9. The Commissioner of Wealth Tax (Appeals) allowed the appeal directing the assessing officer to treat the income as that of business instead of income of house property placing reliance on Rule 14 of Schedule III to the Wealth Tax Act. The Revenue aggrieved over the same, preferred an appeal to the Income Tax Appellate Tribunal.

10. It is seen that at the time of hearing, the assessee’s counsel submitted that the tax effect involved in this appeal is less then Rs.1,00,000/- and hence, the Department is precluded from filing appeal against such cases as per the Circular of Central Board of Direct Taxes, dated 27.3.2000. Accepting the plea of the assessee, the Tribunal, in its order dated 18.8.2005, dismissed the Revenue’s appeal. In so doing, it followed the decision reported in 275 ITR 244 (CIT Vs. A.K.AGARWAL & OTHERS) and 276 ITR 519 (CIT Vs. PITHWA ENGINEERING WORKS) wherein it was held that the aforementioned circular is applicable even to old references which are still undecided. Aggrieved by the said order, the Revenue is on appeals before this Court seeking admission.

11. It may be noted that this Court considered a similar issue in the decision rendered on 16.8.2007 in T.C.No.222 of 2004. Based on Instruction 1979 in Circular F No.279/126/98 ITJ dated 27.3.2000, referring to the statutory power under Section 119 of the Income Tax Act, 1961 under which the circular was issued, this Court held that
“10. We are of the considered view that none of the exceptions stated in the circular are applicable to the facts of the present case. The circular was stated to be issued by invoking the statutory power under Section 119 of the Income-tax Act. The appeal is filed under Section 260-A of the Income-tax Act. It is well settled principle of law that each and every provision of a statute has to be given the same importance. One provision cannot be alleviated to a higher pedestal than the other provision, of course, unless or otherwise specifically stated either in the scheme, the Act or in the provision itself that a particular provision is subjected to or qualified by any other provision or the provision can be given effect to notwithstanding anything contained in any other provisions by assigning overriding effect. Hence, the contention that notwithstanding the circular, which was issued under Section 119 of the Income- tax Act, the appeal could be filed by the revenue under Section 260-A has to be rejected for the reason that if the contention is accepted, one of the Section would become virtually otiose and that cannot be the intention of the law makers. ”

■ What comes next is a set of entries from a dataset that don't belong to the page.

/-! ### Power states (R395) -/

/-- PC_POWER_DOWN_ENTRY (R395). -/
def execPcPowerDownEntry (n : Nat) (s : State) : Host.Outcome State Fault Refusal :=
  if s.pcLive n && s.f (mcPcStatusState n) == 0 && (s.pcState n).empty && s.f (mcPwrCfgPdIdle (n / 4)) != 0 && !s.on (mcPcStatusCalHold n) then
    .next ((s.closeRows n).setF (mcPcStatusState n) 1)
  else .next s

/-- PC_SELF_REFRESH_ENTRY (R395). -/
def execPcSelfRefreshEntry (n : Nat) (s : State) : Host.Outcome State Fault Refusal :=
  if s.pcLive n && decide (s.f (mcPcStatusState n) < 2) && (s.pcState n).empty && s.f (mcPwrCfgSrIdle (n / 4)) != 0 &&
      !s.on (mcPcStatusCalHold n) then
    .next (((s.closeRows n).setPc n { (s.closeRows n).pcState n with debt := [] }).setFs [(mcPcStatusState n, 2), (mcPcRefreshDebt n, 0)])
  else .next s

/-! ### Waiting requests and urgency (R381, R386) -/

/-- Requests that wait take the entries that have become free, in order. -/
def State.admitWaiting (s : State) (n : Nat) : State :=
  let x := s.pcState n
  let start := s.setPc n { x with waiting := [] }
  x.waiting.foldl (fun t r =>
    let y := t.pcState n
    let keep := t.setPc n { y with waiting := y.waiting ++ [r] }
    if waitsBehind r y.waiting then keep
    else
      match t.acceptReq r with
      | some u => u
      | none => keep) start

/-- REQUEST_URGENCY_STEP (R386): the age passes 50 %, 75 % or 100 % of the target. -/
def execRequestUrgencyStep (n : Nat) (write : Bool) (i : Nat) (s : State) : Host.Outcome State Fault Refusal :=
  let x := s.pcState n
  let l := if write then x.writes else x.reads
  match l[i]? with
  | none => .next s
  | some e =>
    let late := decide (e.urgency = 2) && !e.late
    let l' := l.set i { e with urgency := min (e.urgency + 1) 3, late := e.late || late }
    let t := s.setPc n (if write then { x with writes := l' } else { x with reads := l' })
    .next (if late then t.addF (mcPcLate n) 1 (2 ^ 32 - 1) else t)

/-! ### Activations (R299, R300, R399 to R402) -/

/-- The tick of a row's last activation. -/
def Pc.lastActivation (x : Pc) (bank row : Nat) : Option Tick :=
  (x.lastAct.find? (fun a => a.1 == bank && a.2.1 == row)).map (fun a => a.2.2)

/-- The row of a request. -/
def placeOfReq (r : MemReq) : RowAt := ⟨r.pc, r.bank, r.row⟩

/-- The row guard of R299 and R300 lets a row be activated now: a flagged row of the table pool once in 1 ms, one that is not
flagged always, and any other row once in 64 µs. -/
def State.rowGuard (s : State) (a : RowAt) : Bool :=
  match (s.pcState a.pc).lastActivation a.bank a.row with
  | none => true
  | some t =>
    if (s.tableRowAt a).isSome then !(s.rowCount a).flagged || decide (t + 4000000 ≤ s.now) else decide (t + 256000 ≤ s.now)

/-- The guard lets a request activate its row now. Rows 0 and 1 are activated for calibration alone, and staging-window accesses are guarded
only with MC_STAGE.GUARD = 1 (R399, R401). -/
def State.guardOk (s : State) (r : MemReq) : Bool :=
  decide (r.row < 2) || (r.staging && !s.on (mcStageGuard (r.pc / 4))) || s.rowGuard (placeOfReq r)

/-- Count an activation by a staging-window access (R402). The entry names the bank and no row (R1, R612). -/
def State.countStaging (s : State) (pc bank row : Nat) : State :=
  let m := pc / 4
  let same := fun (c : StageRow) => c.pc == pc && c.bank == bank && c.row == row
  match s.stageRows.find? same with
  | none =>
    if 256 ≤ (s.stageRows.filter (fun c => c.pc / 4 == m)).length then s.setF (mcStageTrackOvf m) 1
    else ({ s with stageRows := ⟨pc, bank, row, 1⟩ :: s.stageRows }).setF (mcStagePeak m) (max (s.f (mcStagePeak m)) 1)
  | some c =>
    let n := c.count + 1
    let t := ({ s with stageRows := s.stageRows.map (fun d => if same d then { d with count := n } else d) }).setF (mcStagePeak m)
      (max (s.f (mcStagePeak m)) (min n 65535))
    if n = 513 then
      (t.addF (mcStageOver m) 1 (2 ^ 32 - 1)).report
        { pre := .mc, code := 0x01, severity := 2, vector := some 0, unitKind := 1, unit := pc, sub := bank, data := n }
    else t

/-- One activation of a row, by any port: counted, and kept for the guard (R300). -/
def State.activateRow (s : State) (p : RowAt) : State :=
  let a := s.addF (mcPcAct p.pc) 1 (2 ^ 32 - 1)
  let x := a.pcState p.pc
  let b := a.setPc p.pc { x with
    lastAct := (p.bank, p.row, s.now) :: x.lastAct.filter (fun l => !(l.1 == p.bank && l.2.1 == p.row) && decide (s.now < l.2.2 + 4000000)) }
  if (b.tableRowAt p).isSome then b.countTableRow p else b

/-- One activation of a row by a request: the row is open in its bank. -/
def State.activate (s : State) (r : MemReq) : State :=
  let b := s.activateRow (placeOfReq r)
  let x := b.pcState r.pc
  let c := b.setPc r.pc { x with openRows := Map.set (fun _ => none) x.openRows r.bank (some ⟨r.row, false, false⟩)
                                 written := Map.set (fun _ => 0) x.written r.bank 0 }
  if r.staging then c.countStaging r.pc r.bank r.row else c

12. Thus, following the long line of case laws reported in 258 ITR 300 (COMMISSIONER OF INCOME-TAX Vs. RAJASTHAN PATRIKA LIMITED), 261 ITR 406 (COMMISSIONER OF INCOME-TAX Vs. P.S.T.S.THIRUVIRATHNAM AND SONS), to which one of us is a party (K.Raviraja Pandian,J.), 292 ITR 314\ (COMMISSIONER OF INCOME-TAX Vs. DIGVIJAY SINGH) and 254 ITR 565 (COMMISSIONER OF INCOME-TAX Vs. CAMCO COLOUR CO.), this Court held that the uniform line of judicial opinion is that if the tax effect is less than what is stated in the circular, the Revenue need not agitate the issue on appeal and that the circular is binding on the Revenue.

13. In the light of the said view expressed by this Court and on the admitted fact that the tax effect is also negligible and less than Rs.1,00,000/- and the case not falling under any of the stipulations of
the circular, we do not find any justification to admit these appeals. Consequently, the same are dismissed.